Broccol Porto's works have been featured in the following:
- The set design of the International cable television show on Lifetime TV, "The Division".
- In February, 2000, at the Gallery BAI, a private Gallery in The Guggenheim Museum, Soho.
- "El Maravilloso Mundo de la Santería", a documentary on Afro-Caribbean diaspora, by Metropolitan Films, 2000, a Galavisión presentation
- The Television Documentary "Bomba y Plena de Puerto Rico" aired on New Jersey Network's "Imagines" on November 20, 2002.
- The Muestra Nacional de Artes Plasticas, Instituto de la Cultura Puertorriqueña, from September to December in 2003 in the Old San Juan Princessa Museum.
- His Sculptures and Paintings were exhibited in the inauguration of "Casa del Presidente" (UNITEC) for El Museo de Aguadilla y el Caribe.
- "Bomba, a Celebration of Sight and Sound", on November 12, 2005, at Montclair State University in New Jersey, in celebration of Diversity Week.
- "Bomba, a Celebration of Sight and Sound", at Essex Community College in Newark, New Jersey.
- Broccoli Porto was the ARTNOIR'S Magazine "Feature Artist of The Month". His painting "El Bombero" was acclaimed by ARTNOIR.

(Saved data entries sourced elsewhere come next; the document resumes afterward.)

-- ==== Sys2Proof/Machine/Frames.lean ====
section
/-! DEFINITION. Frames (10 R170, R175, R184, R191; 04 R71, R74): the fields of a leaf, the tiers, bytes with granule tags and
poison, the counters and the stored form of encrypted frames, and host-memory pages (11 R208). -/

namespace Sys2Proof.Machine

/-! ### Fields of a leaf (10 R175) -/

/-- The crypto mode of a leaf. -/
def leafMode (w : W64) : Nat := bits w 59 58
/-- The PTAG of a leaf. -/
def leafPtag (w : W64) : BitVec 20 := w.extractLsb' 33 20
/-- The frame that a leaf names, with its tier: frames of different tiers are different (10 R184). -/
def leafFrame (w : W64) : Nat := bits w 32 0
/-- The tier of a leaf. -/
def leafTier (w : W64) : Nat := bits w 32 31
/-- The metadata placement of a leaf. -/
def leafPlace (w : W64) : Nat := bits w 54 53
/-- The compression scheme of a leaf (10 R185). -/
def leafComp (w : W64) : Nat := bits w 57 55
/-- The write-protect bit of a leaf. -/
def leafProtected (w : W64) : Bool := w.getLsbD 62

/-- Malformed(leaf) at a Weir (10 R175). -/
def leafMalformed (w : W64) (slice : Nat) : Bool :=
  decide (4 ≤ leafComp w) || leafPlace w == 3 || leafTier w == 3 || leafFrame w % 128 != slice
    || (leafMode w == 2 && leafPlace w != 1) || (leafTier w == 2 && leafPlace w != 2)
    || (leafTier w == 2 && (leafMode w == 2 || leafComp w != 0))

/-! ### Tiers (10 R184) -/

/-- The frame of main memory with a number: its tier is DRAM-backed. -/
def dramFrame (n : Nat) : Nat := 2 ^ 31 + n

/-- The number of a frame, without its tier. -/
def frameNumber (f : Nat) : Nat := f % 2 ^ 31

/-- The tier of a frame. -/
def frameTier (f : Nat) : Nat := f / 2 ^ 31

/-- The frames of a slice's main memory that contexts may use: a die's 360 GiB less its firmware region of 512 MiB, over 32
slices (01 R11, 03 R57) (DESIGN CHOICE, log 91). -/
def contextFrames : Nat := 184064

/-- The frames of a tier in a slice (10 R184) (DESIGN CHOICE, log 91). -/
def tierFrames (tier slice : Nat) : Nat :=
  if tier = 0 then 512 else if tier = 1 then contextFrames else Config.hostFrames slice

/-! ### Bytes, tags and poison (10 R170, R191) -/

/-- A frame's metadata. -/
def State.frameMeta (s : State) (f : Nat) : FrameMeta := Sparse.get {} s.trust.frames f

/-- Whether a frame holds data: a frame that is not bound reads zero in any crypto mode (04 R74). What the host wrote to a
host-memory page is there without a write of the device (11 R208) (DESIGN CHOICE, log 91). -/
def State.frameHeld (s : State) (f : Nat) : Bool := (s.frameMeta f).bound || frameTier f == 2

/-- A byte of a frame (DESIGN CHOICE, log 7). A host write to a line that the device holds cached is seen only after a
discard; until then a read may give the older value or the newer one (11 R208 item 4) (DESIGN CHOICE, log 91). -/
def State.frameByte (s : State) (f off : Nat) : Byte :=
  if !s.frameHeld f then 0
  else
    let old := Sparse.get 0 s.mem.bytes (f * 65536 + off)
    match Sparse.get none s.mem.hostNew (f * 65536 + off) with
    | none => old
    | some b => if Config.freeBool s.free then b else old

/-- The little-endian number of n bytes of a frame (DESIGN CHOICE, log 54). -/
def State.frameNat (s : State) (f off : Nat) : Nat → Nat
  | 0 => 0
  | n + 1 => (s.frameByte f off).toNat + 256 * State.frameNat s f (off + 1) n

/-- Whether some sector of n bytes of a frame is poisoned. -/
def State.framePoisoned (s : State) (f off n : Nat) : Bool :=
  s.frameHeld f
    && (List.range ((off + n + 31) / 32 - off / 32)).any fun k => Sparse.get false s.mem.poison (f * 2048 + off / 32 + k)

/-- The granule tag at an aligned offset. -/
def State.frameTag (s : State) (f off : Nat) : Bool :=
  s.frameHeld f && Sparse.get false s.mem.tags (f * 4096 + off / 16)

/-- The (offset, byte) pairs of a little-endian value of n bytes at an offset. -/
def byteList (off n v : Nat) : List (Nat × Byte) :=
  (List.range n).map fun i => (off + i, BitVec.ofNat 8 (v / 256 ^ i))

/-- The sectors that bytes cover whole. -/
def wholeSectors (offs : List Nat) : List Nat :=
  ((offs.map fun o => o / 32).eraseDups).filter fun k => (List.range 32).all fun i => offs.contains (32 * k + i)

/-- Forget a frame's contents. -/
def MemState.clearFrame (m : MemState) (f : Nat) : MemState :=
  { m with
    bytes := Sparse.clearRange m.bytes (f * 65536) (f * 65536 + 65536)
    tags := Sparse.clearRange m.tags (f * 4096) (f * 4096 + 4096)
    poison := Sparse.clearRange m.poison (f * 2048) (f * 2048 + 2048)
    stale := Sparse.clearRange m.stale (f * 2048) (f * 2048 + 2048)
    minors := Sparse.clearRange m.minors (f * 2048) (f * 2048 + 2048)
    majors := Sparse.clearRange m.majors (f * 16) (f * 16 + 16)
    schemes := Sparse.set 0 m.schemes f 0
    forms := Sparse.clearRange m.forms (f * 512) (f * 512 + 512) }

Broccoli Porto's works were published in "Libro de Arte Iberoamericano Contemporaneo" (Book of Art of Contemporary LatinAmerica) an art encyclopedia of Latin American artists published by AT Cultura of Córdoba, Argentina. In October 2009-January 2010, his one man show, Mendigando Amor Flamenco, was presented at Museo de los Pocéres, Cabo Rojo, P.R. In June 2012, Porto's one man show Bomba was presented at Rio Penthouse Gallery in New York City.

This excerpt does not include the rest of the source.